A QGIS PLUGIN THAT AUTOMATES LAND SUBDIVISION. Block refers to polygon subject to subdivision. Parcel refers to resulting polygons upon subdivision. The logic is pretty simple.
GPS Coordinates of the road incident to the block make up the initial split line to give two polygons. Using native join computations found in Land surveying, the software offsets "points-pairs" that make up linetsring geometry. The offsetting is based on width and length distances to make up a split net of the resulting lines. To the split net and input block, the native QGIS algorithm splitwihlines is used to obtain split polygons of user desired area.

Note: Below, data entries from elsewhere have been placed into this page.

@[simp] theorem decodeByte_syncSnp :
    decodeByte .syncSnp c =
      if hasData c = false then .ptNodata (isBatch c) (batchLength c) (isHidden c) (commandFailed c)
      else if isBatch c = false then .ptSingle (batchLength c) (isHidden c) (commandFailed c)
      else .ptBatch (batchLength c) (isHidden c) (commandFailed c) := by
  cases hd : hasData c <;> cases hb : isBatch c <;> simp [decodeByte, classify, ByteClass.instr, hd, hb]

@[simp] theorem decodeByte_type : decodeByte .type c = .addr c := rfl
@[simp] theorem decodeByte_payload : decodeByte .payload c = .pl c := rfl
@[simp] theorem decodeByte_checkHigh : decodeByte .checkHigh c = .ckh c := rfl
@[simp] theorem decodeByte_checkLow : decodeByte .checkLow c = .ckl c := rfl

/-- In `SYNC_SNP` the range the byte lies in selects the rule (the masks of R95, as numbers). -/
theorem decodeByte_syncSnp_range :
    decodeByte .syncSnp c =
      if c.toNat < 0x80 then .ptNodata (isBatch c) (batchLength c) (isHidden c) (commandFailed c)
      else if c.toNat < 0xC0 then .ptSingle (batchLength c) (isHidden c) (commandFailed c)
      else .ptBatch (batchLength c) (isHidden c) (commandFailed c) := by
  rw [decodeByte_syncSnp]
  by_cases hd : c.toNat < 0x80
  · simp only [hasData_eq_false_iff, hd, if_true]
  · simp only [hasData_eq_false_iff, isBatch_eq_false_iff (Nat.le_of_not_lt hd), hd, if_false]

end Rules

/-! ### Decode against encode on stream bytes -/

/-- The default row of a sync state is decoded only when the byte is not the one the state waits for. -/
theorem wellFormed_decodeByte (st : ParserState) (c : Byte) : (decodeByte st c).wellFormed = true := by
  cases st with
  | zero => by_cases hc : c = sync0 <;> simp [Instr.wellFormed, hc]
  | syncS => by_cases hc : c = sync1 <;> simp [Instr.wellFormed, hc]
  | syncSn => by_cases hc : c = sync2 <;> simp [Instr.wellFormed, hc]
  | syncSnp => cases hd : hasData c <;> cases hb : isBatch c <;> simp [Instr.wellFormed, hd, hb]
  | type | payload | checkHigh | checkLow => rfl

/-- The instruction decoded is encoded as the byte and the state it was decoded from. -/
theorem encode_decodeByte (cfg : Config) (st : ParserState) (c : Byte) :
    encode cfg (decodeByte st c) = .stream st c := by
  cases st with
  | zero => by_cases hc : c = sync0 <;> simp [encode, hc]
  | syncS => by_cases hc : c = sync1 <;> simp [encode, hc]
  | syncSn => by_cases hc : c = sync2 <;> simp [encode, hc]
  | syncSnp =>
    have hfields := Machine.typeByte_fields c
    cases hd : hasData c <;> cases hb : isBatch c <;> rw [hd, hb] at hfields <;> simp [encode, hd, hb, hfields]
  | type | payload | checkHigh | checkLow => rfl

/-- A well-formed instruction encoded as a stream byte is the one that byte decodes to: no other rule takes the byte.
Well-formedness is what keeps a sync state's default row off the byte the state waits for. -/
theorem decodeByte_of_encode {cfg : Config} {i : Instr} {st : ParserState} {c : Byte}
    (hwf : i.wellFormed = true) (henc : encode cfg i = .stream st c) : decodeByte st c = i := by
  cases i with
  | zS | sN | snP | addr | pl | ckh | ckl => cases henc; rfl
  | zSkip | sMiss | snMiss => cases henc; simpa [Instr.wellFormed] using hwf
  | ptNodata | ptSingle | ptBatch => cases henc; simp
  | decFw | decHealth | decEuler | decGyro | decNop | reset | fwConsume | resync | idle | cmd => cases henc

/-- Settles O2: the rule by state and byte, and decode against encode in both directions. -/
theorem everyByteInEveryStateHasExactlyOneRule : Obligations.EveryByteInEveryStateHasExactlyOneRule := by
  unfold Obligations.EveryByteInEveryStateHasExactlyOneRule
  intro cfg st c
  refine ⟨?_, wellFormed_decodeByte st c, encode_decodeByte cfg st c,
    fun i hwf henc => (decodeByte_of_encode hwf henc).symm⟩
  cases st with
  | zero => exact decodeByte_zero c
  | syncS => exact decodeByte_syncS c
  | syncSn => exact decodeByte_syncSn c
  | syncSnp => exact decodeByte_syncSnp_range c
  | type | payload | checkHigh | checkLow => rfl

end Sys2Proof
end

section
/-! ## Synchronisation bytes: the sync mismatch (R121, R123, R125) -/

namespace Sys2Proof.Machine

section SyncMismatch

variable (s : State) (c : Byte)

/-! ### The three rules of a byte the state does not wait for have one effect, the failure of R221 -/

@[simp] theorem exec_zSkip : exec (.zSkip c) s = .next (s.takeFailure .syncMiss) := rfl
@[simp] theorem exec_sMiss : exec (.sMiss c) s = .next (s.takeFailure .syncMiss) := rfl
@[simp] theorem exec_snMiss : exec (.snMiss c) s = .next (s.takeFailure .syncMiss) := rfl

/-- The frame of a sync mismatch: the parser state and the two outputs are all it writes. -/
theorem State.takeFailure_syncMiss_frame :
    s.takeFailure .syncMiss = { s with state := .zero, frameDone := false, frameOk := false } := rfl

end SyncMismatch

/-- Settles O10: each sync state decodes a byte it does not wait for by its default row, and the three default rows
share the frame of a sync mismatch. -/
theorem syncMismatchesReturnToZero : Obligations.SyncMismatchesReturnToZero := by
  unfold Obligations.SyncMismatchesReturnToZero
  refine ⟨fun c hc => ?zero, fun c hc => ?syncS, fun c hc => ?syncSn, fun s c => ?effect⟩
  case zero => exact (decodeByte_zero c).trans (if_neg hc)
  case syncS => exact (decodeByte_syncS c).trans (if_neg hc)
  case syncSn => exact (decodeByte_syncSn c).trans (if_neg hc)
  case effect =>
    rw [exec_zSkip, exec_sMiss, exec_snMiss, State.takeFailure_syncMiss_frame]
    exact ⟨rfl, rfl, rfl⟩

end Sys2Proof.Machine
end

section
/-! ## Header bytes: `data_length` and the recording of the type byte (R130 to R133) -/

namespace Sys2Proof

section TypeByteNumbers

variable (c : Byte)

/-! ### The length fields of the type byte as numbers (R23) -/

theorem hasData_eq_true_iff : hasData c = true ↔ 0x80 ≤ c.toNat := by
  rw [← Bool.not_eq_false, hasData_eq_false_iff, Nat.not_lt]

theorem isBatch_eq_true_iff {c : Byte} (hd : 0x80 ≤ c.toNat) : isBatch c = true ↔ 0xC0 ≤ c.toNat := by
  rw [← Bool.not_eq_false, isBatch_eq_false_iff hd, Nat.not_lt]

theorem toNat_batchLength : (batchLength c).toNat = c.toNat / 4 % 16 := by
  simp [batchLength, Nat.shiftRight_eq_div_pow]

/-! ### `data_length` (R133) -/

/-- The length by the range the byte lies in, the ranges of `decodeByte_syncSnp_range`. -/
theorem dataLength_range :
    dataLength c = if c.toNat < 0x80 then 0 else if c.toNat < 0xC0 then 4 else 4 * (c.toNat / 4 % 16) := by
  unfold dataLength
  by_cases hd : c.toNat < 0x80
  · simp only [hasData_eq_false_iff, hd, if_true]
  · simp only [hasData_eq_false_iff, isBatch_eq_false_iff (Nat.le_of_not_lt hd), toNat_batchLength, hd, if_false]

theorem dataLength_of_noData {c : Byte} (h : c.toNat < 0x80) : dataLength c = 0 :=
  (dataLength_range c).trans (if_pos h)

theorem dataLength_of_single {c : Byte} (hd : 0x80 ≤ c.toNat) (hs : c.toNat < 0xC0) : dataLength c = 4 := by
  rw [dataLength_range, if_neg (Nat.not_lt.2 hd), if_pos hs]

theorem dataLength_of_batch {c : Byte} (hb : 0xC0 ≤ c.toNat) : dataLength c = 4 * (c.toNat / 4 % 16) := by
  have hd : ¬ c.toNat < 0x80 := by omega
  rw [dataLength_range, if_neg hd, if_neg (Nat.not_lt.2 hb)]

/-- `MAX_DATA_LEN`: a batch length has four bits (R134). -/
theorem dataLength_le : dataLength c ≤ 60 := by
  rw [dataLength_range]
  split_ifs <;> omega

end TypeByteNumbers

end Sys2Proof

namespace Sys2Proof.Machine

/-- Settles O7: the two divisions test the byte's range, and the bound follows from the batch length's four bits. -/
theorem dataLengthFunction : Obligations.DataLengthFunction := by
  unfold Obligations.DataLengthFunction
  intro pt
  have hle := dataLength_le pt
  refine ⟨?value, by omega, hle⟩
  have hdata : pt.toNat / 128 = 0 ↔ pt.toNat < 0x80 := by omega
  rw [dataLength_range]
  by_cases hd : pt.toNat < 0x80
  · rw [if_pos hd, if_pos (hdata.2 hd)]
  · have hpt := pt.isLt
    have hbatch : pt.toNat / 64 % 2 = 0 ↔ pt.toNat < 0xC0 := by omega
    simp only [hdata, hbatch, hd, if_false]

section TypeByte

variable (s : State) (c : Byte)

/-! ### The type byte is recorded (R130 to R132) -/

/-- The frame of a type byte: the packet type, the parser state and the two outputs are all it writes. -/
theorem State.recordType_frame :
    s.recordType c = { s with packetType := c, state := .type, frameDone := false, frameOk := false } := rfl

@[simp] theorem exec_ptNodata (b : Bool) (n : BitVec 4) (h f : Bool) :
    exec (.ptNodata b n h f) s = .next (s.recordType (typeByte false b n h f)) := rfl
@[simp] theorem exec_ptSingle (n : BitVec 4) (h f : Bool) :
    exec (.ptSingle n h f) s = .next (s.recordType (typeByte true false n h f)) := rfl
@[simp] theorem exec_ptBatch (n : BitVec 4) (h f : Bool) :
    exec (.ptBatch n h f) s = .next (s.recordType (typeByte true true n h f)) := rfl

/-- Whichever of the three rules takes the byte, the byte itself is recorded: its row fixes bits 7 and 6 and its operands
carry the rest. -/
theorem exec_decodeByte_syncSnp : exec (decodeByte .syncSnp c) s = .next (s.recordType c) := by
  have hfields := typeByte_fields c
  rw [decodeByte_syncSnp]
  cases hd : hasData c <;> cases hb : isBatch c <;> rw [hd, hb] at hfields <;> simp [hfields]

end TypeByte

/-- Settles O12: the byte's range selects the rule and the length, and all three rules record the byte. -/
theorem typeByteIsRecorded : Obligations.TypeByteIsRecorded := by
  unfold Obligations.TypeByteIsRecorded
  intro s c
  have hrec := exec_decodeByte_syncSnp s c
  rw [State.recordType_frame] at hrec
  have hdec := decodeByte_syncSnp_range c
  refine ⟨fun hn => ?nodata, fun hd hs => ?single, fun hb => ?batch⟩
  case nodata =>
    rw [if_pos hn] at hdec
    exact ⟨hdec, hdec ▸ hrec, (hasData_eq_false_iff c).2 hn, dataLength_of_noData hn⟩
  case single =>
    rw [if_neg (Nat.not_lt.2 hd), if_pos hs] at hdec
    exact ⟨hdec, hdec ▸ hrec, (hasData_eq_true_iff c).2 hd, (isBatch_eq_false_iff hd).2 hs, dataLength_of_single hd hs⟩
  case batch =>
    have hd : 0x80 ≤ c.toNat := by omega
    rw [if_neg (Nat.not_lt.2 hd), if_neg (Nat.not_lt.2 hb)] at hdec
    exact ⟨hdec, hdec ▸ hrec, (hasData_eq_true_iff c).2 hd, (isBatch_eq_true_iff hd).2 hb, dataLength_of_batch hb⟩

end Sys2Proof.Machine
end

section
/-! ## Payload bytes: the store at the index and the way to `CHECK_HIGH` (R150) -/

namespace Sys2Proof

/-- A payload is whole four-byte units (R134). -/
theorem four_dvd_dataLength (c : Byte) : 4 ∣ dataLength c := by
  rw [dataLength_range]
  split_ifs
  · exact dvd_zero 4
  · exact dvd_rfl
  · exact Nat.dvd_mul_right 4 _

end Sys2Proof

namespace Sys2Proof.Machine

section PayloadByte

variable (s : State) (c : Byte)

@[simp] theorem exec_pl :
    exec (.pl c) s =
      .next ((s.storePayload c).goto (if s.idx.toNat + 1 = s.length then .checkHigh else .payload)).noReport := rfl

/-- The frame of a payload byte: the buffer, the index, the parser state and the two outputs are all it writes. -/
theorem State.storePayload_goto_noReport_frame (st : ParserState) :
    ((s.storePayload c).goto st).noReport =
      { s with data := (s.storePayload c).data, idx := s.idx + 1#6, state := st, frameDone := false, frameOk := false } :=
  rfl

/-! ### The buffer: the byte at the index, every other byte as it was -/

@[simp] theorem State.readData_goto_noReport (st : ParserState) (i : Nat) :
    (s.goto st).noReport.readData i = s.readData i := rfl

theorem State.readData_storePayload {s : State} (hwf : Memory.wf s.data = true) (i : Nat) :
    (s.storePayload c).readData i = if i = s.idx.toNat then c else s.readData i :=
  State.readData_memWrite hwf s.idx c i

The length and width distances assume a very simple logic. Assume desired user length is 3m, where the input polygon length is 10m. First, the software determines the possible length segments. That is, 10/3 to get 3.33333 available length segments. It rounds the segments to an integer, now 3. Then divides the integer segments, 3, with the polygon length, 10, to obtain the optimal lenght distance, 3.333333. This is the distance that will result to 3 equal lengths, then offsets this, 3.333333, as the distance.
Feeder Roads are generated via the junction points logic to ensure egress to all resulting parcels. Junction points are created based on the condition of odd versus even occurence of the split polygons(parcels). The condition is that i, i3, i5 for odd occurence and i, i3, i4 for even occurence where i is the length distance. The feeder road length is offset as the distance making up n-1 parcel segments plus half the width distance. Where n is the total number of parcel segments lying in the input block width.